INSTRUCTIONS FOR THE TASK: Where does the word "dest" show up in the records? Copy every line that has it.

DATA RECORDS:
-- Opening Marker --

-- ==== Sys2Proof/Laws/KeepFrames.lean ====
section
/-! SUPPORT. What the operations of Machine/Frames.lean keep (see Laws/Keep.lean). -/
namespace Sys2Proof.Machine
variable {P : State → Prop}

theorem keep_setX (KR : KeepRegs P) {s : State} {p : Nat} {v : Nat}
    (hP : P s)  : P (State.setX s p v) := by
  unfold State.setX
  repeat' first
    | with_reducible assumption
    | with_reducible refine keep_setFld KR ?_

theorem keep_rxGate (KR : KeepRegs P) {s : State} {p : Nat} {h : RxHead} {svc : Service} {t : State}
    (hP : P s) (hPt : P t)  : P (State.rxGate s p h svc t) := by
  unfold State.rxGate
  repeat' first
    | with_reducible assumption
    | with_reducible refine keep_bump KR ?_
    | split

end Sys2Proof.Machine
end

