theorem keep_trainRate (KR : KeepRegs P) (Ko : KeepOut P) (KF : KeepFlt P) (Kg : KeepLog P) (Kl : KeepLnk P) (Kn : KeepLane P) {s : State} {k : Nat} {rate : Nat}
    (hP : P s)  : P (State.trainRate s k rate) := by
  unfold State.trainRate
  extract_lets x0
  try clear_value x0
  repeat' first
    | with_reducible assumption
    | with_reducible refine Kl.setLk _ _ _ ?_
    | with_reducible refine keep_setRate KR ?_
    | with_reducible refine keep_trainLanes KR Ko KF Kg Kl Kn ?_
    | split

theorem keep_linkDrop (KR : KeepRegs P) (Ko : KeepOut P) (KF : KeepFlt P) (Kg : KeepLog P) (KS : KeepSpn P) (Kb : KeepStr P) (Ke : KeepGge P) (Kk : KeepGaps P) (Kl : KeepLnk P) (Ks : KeepSeg P) (Ki : KeepRing P) (KH : KeepHs P) {s : State} {k : Nat}
    (hP : P s)  : P (State.linkDrop s k) := by
  unfold State.linkDrop
  extract_lets x0 x1 x2 x3 x4 x5 x6 x7 x8 x9 x10 x11
  have k0 : P x0 := by
    unfold x0
    repeat' first
      | with_reducible assumption
      | with_reducible refine keep_loseSource KR Ko KF Kg KS Kk Kl ?_
      | split
  try clear_value x0
  try clear_value x1
  try clear_value x2
  have k3 : P x3 := by
    unfold x3
    repeat' first
      | with_reducible assumption
      | with_reducible refine keep_setFlag KR ?_
      | with_reducible refine keep_setFld KR ?_
  try clear_value x3
  have k4 : P x4 := by
    unfold x4
    repeat' first
      | with_reducible assumption
      | with_reducible refine keep_freeBlocks Ko Kl ?_
      | (with_reducible refine keep_forEach ?_ ?_)
      | (intro s x hx)
  try clear_value x4
  try clear_value x5
  have k6 : P x6 := by
    unfold x6
    repeat' first
      | with_reducible assumption
      | with_reducible refine Kl.setLk _ _ _ ?_
  try clear_value x6
  try clear_value x7
  have k8 : P x8 := by
    unfold x8
    repeat' first
      | with_reducible assumption
      | with_reducible refine Kl.setLk _ _ _ ?_
  try clear_value x8
  have k10 : P x10 := by
    unfold x10
    repeat' first
      | with_reducible assumption
      | with_reducible refine KH.hs _ _ ?_ ?_
      | exact fun hq => hq
  try clear_value x10
  have k11 : P x11 := by
    unfold x11
    repeat' first
      | with_reducible assumption
      | with_reducible refine keep_dropParts Ki ?_
      | with_reducible refine Ks.seg _ _ ?_
  try clear_value x11
  repeat' first
    | with_reducible assumption
    | with_reducible refine keep_noteLoss Ki ?_
    | with_reducible refine keep_pathSync KR KF Kg Kb Ke Kk Ki ?_
    | with_reducible refine keep_segChanged Ko Kl Ki ?_
    | with_reducible refine keep_portsSync KR Ko KF Kg Kl Ki ?_
    | split

theorem keep_linkDown (KR : KeepRegs P) (Ko : KeepOut P) (KF : KeepFlt P) (Kg : KeepLog P) (KS : KeepSpn P) (Kb : KeepStr P) (Ke : KeepGge P) (Kk : KeepGaps P) (Kl : KeepLnk P) (Ks : KeepSeg P) (Ki : KeepRing P) (KH : KeepHs P) {s : State} {k : Nat}
    (hP : P s)  : P (State.linkDown s k) := by
  unfold State.linkDown
  repeat' first
    | with_reducible assumption
    | with_reducible refine keep_linkDrop KR Ko KF Kg KS Kb Ke Kk Kl Ks Ki KH ?_
    | with_reducible refine keep_bump KR ?_
    | with_reducible refine keep_raise KR KF Kg ?_
    | split

theorem keep_execChainpoLinkDown (KR : KeepRegs P) (Ko : KeepOut P) (KF : KeepFlt P) (Kg : KeepLog P) (KS : KeepSpn P) (Kb : KeepStr P) (Ke : KeepGge P) (Kk : KeepGaps P) (Kl : KeepLnk P) (Ks : KeepSeg P) (Ki : KeepRing P) (KH : KeepHs P) {k : Fin 2} {s : State}
    (hP : P s) {u : State} (e : execChainpoLinkDown k s = .next u) : P u := by
  unfold execChainpoLinkDown at e
  refine keep_act hP ?_ e
  clear e
  repeat' first
    | with_reducible assumption
    | with_reducible refine keep_linkDown KR Ko KF Kg KS Kb Ke Kk Kl Ks Ki KH ?_

theorem keep_trainStep (KR : KeepRegs P) (Ko : KeepOut P) (KF : KeepFlt P) (Kg : KeepLog P) (Kl : KeepLnk P) (Kn : KeepLane P) {s : State} {k : Nat}
    (hP : P s)  : P (State.trainStep s k) := by
  unfold State.trainStep
  extract_lets x0
  try clear_value x0
  repeat' first
    | with_reducible assumption
    | with_reducible refine Kl.setLk _ _ _ ?_
    | with_reducible refine keep_trainAt KR Ko KF Kg Kl Kn ?_
    | with_reducible refine keep_trainRate KR Ko KF Kg Kl Kn ?_
    | with_reducible refine keep_sendTrain Ko Kl ?_
    | split

theorem keep_execLinkTraining (KR : KeepRegs P) (Ko : KeepOut P) (KF : KeepFlt P) (Kg : KeepLog P) (Kl : KeepLnk P) (Kn : KeepLane P) {k : Fin 2} {s : State}
    (hP : P s) {u : State} (e : execLinkTraining k s = .next u) : P u := by
  unfold execLinkTraining at e
  refine keep_act hP ?_ e
  clear e
  repeat' first
    | with_reducible assumption
    | with_reducible refine keep_trainStep KR Ko KF Kg Kl Kn ?_

theorem keep_execChainpoLinkRetry (KR : KeepRegs P) (Ko : KeepOut P) (KF : KeepFlt P) (Kg : KeepLog P) (KL : KeepTime P) (Kl : KeepLnk P) (Kn : KeepLane P) {k : Fin 2} {s : State}
    (hP : P s) {u : State} (e : execChainpoLinkRetry k s = .next u) : P u := by
  unfold execChainpoLinkRetry at e
  refine keep_act hP ?_ e
  clear e
  extract_lets x0 x1
  have k0 : P x0 := by
    unfold x0
    repeat' first
      | with_reducible assumption
      | with_reducible refine keep_moveTo KL ?_
  try clear_value x0
  try clear_value x1
  repeat' first
    | with_reducible assumption
    | with_reducible refine Kl.setLk _ _ _ ?_
    | with_reducible refine keep_trainStep KR Ko KF Kg Kl Kn ?_
    | split

theorem keep_execTrainRx (KR : KeepRegs P) (Ko : KeepOut P) (KF : KeepFlt P) (Kg : KeepLog P) (KS : KeepSpn P) (Kb : KeepStr P) (Ke : KeepGge P) (Kk : KeepGaps P) (Kl : KeepLnk P) (Ks : KeepSeg P) (Ki : KeepRing P) (KH : KeepHs P) {k : Fin 2} {block : BitVec 64} {s : State}
    (hP : P s) {u : State} (e : execTrainRx k block s = .next u) : P u := by
  unfold execTrainRx at e
  refine keep_act hP ?_ e
  clear e
  extract_lets x0 x1
  try clear_value x0
  try clear_value x1
  repeat' first
    | with_reducible assumption
    | with_reducible refine keep_ctlCheck KR ?_
    | with_reducible refine keep_linkDown KR Ko KF Kg KS Kb Ke Kk Kl Ks Ki KH ?_
    | with_reducible refine keep_setFld KR ?_
    | with_reducible refine Kl.setLk _ _ _ ?_
    | with_reducible refine keep_fst (by assumption) ?_
    | split
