theorem keep_feApplyAll (KR : KeepRegs P) (Ka : KeepAct P) (KF : KeepFlt P) (Kg : KeepLog P) (Kc : KeepClu P) (Kr : KeepRgn P) (Kh : KeepChan P) {s : State} {g : Nat} {run : Bool} {due : List (Nat × Word × Nat)}
    (hP : P s)  : P (State.feApplyAll s g run due) := by
  unfold State.feApplyAll
  extract_lets x0 x1 x2 x3 x4
  try clear_value x0
  have k1 : P x1 := by
    unfold x1
    repeat' first
      | with_reducible assumption
      | with_reducible refine keep_excOpen Kc ?_
      | (with_reducible refine keep_forEach ?_ ?_)
      | (intro s x hx)
      | split
  try clear_value x1
  try clear_value x2
  have k3 : P x3 := by
    unfold x3
    repeat' first
      | with_reducible assumption
      | with_reducible refine Kr.setRg _ _ _ ?_
  try clear_value x3
  have k4 : P x4 := by
    unfold x4
    repeat' first
      | with_reducible assumption
      | with_reducible refine keep_feApply KR Ka KF Kg Kc Kh ?_
      | (with_reducible refine keep_forEach ?_ ?_)
      | (intro s x hx)
  try clear_value x4
  repeat' first
    | with_reducible assumption
    | with_reducible refine keep_excResolve KR KF Kg Kc ?_
    | (with_reducible refine keep_forEach ?_ ?_)
    | (intro s x hx)

theorem keep_hltApply (Ka : KeepAct P) {s : State} {g : Nat}
    (hP : P s)  : P (State.hltApply s g) := by
  unfold State.hltApply
  repeat' first
    | with_reducible assumption
    | with_reducible refine Ka.setAct _ _ _ ?_
    | (with_reducible refine keep_forEach ?_ ?_)
    | (intro s x hx)

theorem keep_keepWindow (Kr : KeepRgn P) {s : State} {g : Nat} {wseq : Nat} {lt : Nat}
    (hP : P s)  : P (State.keepWindow s g wseq lt) := by
  unfold State.keepWindow
  extract_lets x0 x1 x2
  try clear_value x0
  try clear_value x1
  try clear_value x2
  repeat' first
    | with_reducible assumption
    | with_reducible refine Kr.setRg _ _ _ ?_
    | split

theorem keep_convEnds (KR : KeepRegs P) (Ka : KeepAct P) (Ko : KeepOut P) (KF : KeepFlt P) (KM : KeepMem P) (Kg : KeepLog P) (KS : KeepSpn P) (Kr : KeepRgn P) (Kh : KeepChan P) (Kb : KeepStr P) (Kp : KeepCap P) (Kk : KeepGaps P) (Kl : KeepLnk P) {s : State} {g : Nat} {lt : Nat}
    (hP : P s)  : P (State.convEnds s g lt) := by
  unfold State.convEnds
  extract_lets x0 x1 x2 x3 x4
  try clear_value x0
  try clear_value x1
  have k2 : P x2 := by
    unfold x2
    repeat' first
      | with_reducible assumption
      | with_reducible refine Kr.setRg _ _ _ ?_
  try clear_value x2
  have k3 : P x3 := by
    unfold x3
    repeat' first
      | with_reducible assumption
      | with_reducible refine keep_evtStop KR KF Kg Kh ?_
      | (with_reducible refine keep_forEach ?_ ?_)
      | (intro s x hx)
  try clear_value x3
  have k4 : P x4 := by
    unfold x4
    repeat' first
      | with_reducible assumption
      | with_reducible refine keep_steadyStop KR KF Kg Kr Kh ?_
      | with_reducible refine keep_seqStopped KR Kr ?_
  try clear_value x4
  repeat' first
    | with_reducible assumption
    | with_reducible refine keep_applyAllWaiting KR Ka Ko KF KM Kg KS Kh Kb Kp Kk Kl ?_
    | (with_reducible refine keep_forEach ?_ ?_)
    | (intro s x hx)
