-- ==== Sys2Proof/Laws/KeepHeadstock.lean ====
section
/-! SUPPORT. What the operations of Machine/Headstock.lean keep (see Laws/Keep.lean). -/
namespace Sys2Proof.Machine
variable {P : State → Prop}

theorem KeepHs.setHs (K : KeepHs P) (s : State) (x : HsState) (hq : s.hs.Bounded → x.Bounded) (h : P s) : P (State.setHs s x) :=
  K.hs s x hq h

theorem keep_spiPut (KH : KeepHs P) {s : State} {bs : List Byte} (hP : P s) : P (s.spiPut bs) := by
  unfold State.spiPut
  extract_lets x0
  split
  · rename_i h
    refine KH.setHs _ _ (fun hq => ⟨?_, hq.2.1, hq.2.2⟩) hP
    simp only [List.length_append, List.length_cons, List.length_nil]
    exact h.2
  · exact KH.setHs _ _ (fun hq => hq) hP


theorem keep_spiRing (KH : KeepHs P) {s : State} {k : Nat} {bs : List Byte}
    (hP : P s)  : P (State.spiRing s k bs) := by
  unfold State.spiRing
  dsimp only
  split
  · rename_i h
    refine KH.setHs _ _ (fun hq => ⟨?_, hq.2.1, hq.2.2⟩) hP
    simp only [List.length_append, List.length_cons, List.length_nil]
    exact h.2.2
  · exact KH.setHs _ _ (fun hq => ⟨hq.1, hq.2.1, hq.2.2⟩) hP


theorem keep_spiPop (Ko : KeepOut P) (Kl : KeepLnk P) (KH : KeepHs P) {s : State}
    (hP : P s)  : P (State.spiPop s) := by
  unfold State.spiPop
  dsimp only
  split
  · refine KH.setHs _ _ (fun hq => ⟨?_, hq.2.1, hq.2.2⟩) hP
    have := hq.1
    simp only [List.length_append, List.length_drop, List.length_cons, List.length_nil]
    omega
  · refine keep_freeBlocks Ko Kl (KH.setHs _ _ (fun hq => ⟨?_, hq.2.1, hq.2.2⟩) hP)
    have := hq.1
    simp only [List.length_append, List.length_drop, List.length_cons, List.length_nil]
    omega
  · refine KH.setHs _ _ (fun hq => ⟨?_, hq.2.1, hq.2.2⟩) hP
    have := hq.1
    simp only [List.length_drop]
    omega


theorem keep_sendVc2 (Ko : KeepOut P) (Kl : KeepLnk P) {s : State} {k : Nat} {q : ReqCtx} {dest : Nat} {flags : Nat} {hops : Nat} {bs : List Byte}
    (hP : P s)  : P (State.sendVc2 s k q dest flags hops bs) := by
  unfold State.sendVc2
  repeat' first
    | with_reducible assumption
    | with_reducible refine keep_sendCell Ko Kl ?_
    | (with_reducible refine keep_forEach ?_ ?_)
    | (intro s x hx)

theorem keep_replyOut (Ko : KeepOut P) (Kl : KeepLnk P) (KH : KeepHs P) {s : State} {q : ReqCtx} {bs : List Byte}
    (hP : P s)  : P (State.replyOut s q bs) := by
  unfold State.replyOut
  repeat' first
    | with_reducible assumption
    | with_reducible refine keep_sendCmdUdp Ko ?_
    | with_reducible refine keep_sendVc2 Ko Kl ?_
    | with_reducible refine keep_spiPut KH ?_
    | split

theorem keep_sendReply (Ko : KeepOut P) (Kl : KeepLnk P) (KH : KeepHs P) {s : State} {q : ReqCtx} {st : Nat} {p : List Byte}
    (hP : P s)  : P (State.sendReply s q st p) := by
  unfold State.sendReply
  extract_lets x0
  try clear_value x0
  repeat' first
    | with_reducible assumption
    | with_reducible refine keep_replyOut Ko Kl KH ?_
    | (with_reducible refine keep_forEach ?_ ?_)
    | (intro s x hx)

theorem keep_noteRefusal (KR : KeepRegs P) (KF : KeepFlt P) (Kg : KeepLog P) {s : State} {q : ReqCtx} {st : Nat}
    (hP : P s)  : P (State.noteRefusal s q st) := by
  unfold State.noteRefusal
  extract_lets x0 x1 x2
  have k0 : P x0 := by
    unfold x0
    repeat' first
      | with_reducible assumption
      | with_reducible refine KR.setReg _ _ _ ?_
  try clear_value x0
  have k1 : P x1 := by
    unfold x1
    repeat' first
      | with_reducible assumption
      | with_reducible refine keep_bump KR ?_
  try clear_value x1
  have k2 : P x2 := by
    unfold x2
    repeat' first
      | with_reducible assumption
      | with_reducible refine keep_bump KR ?_
      | split
  try clear_value x2
  repeat' first
    | with_reducible assumption
    | with_reducible refine keep_raiseHub KR KF Kg ?_
    | split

-- Closing Marker --

EXPECTED OUTPUT:
theorem keep_sendVc2 (Ko : KeepOut P) (Kl : KeepLnk P) {s : State} {k : Nat} {q : ReqCtx} {dest : Nat} {flags : Nat} {hops : Nat} {bs : List Byte}
    (hP : P s)  : P (State.sendVc2 s k q dest flags hops bs) := by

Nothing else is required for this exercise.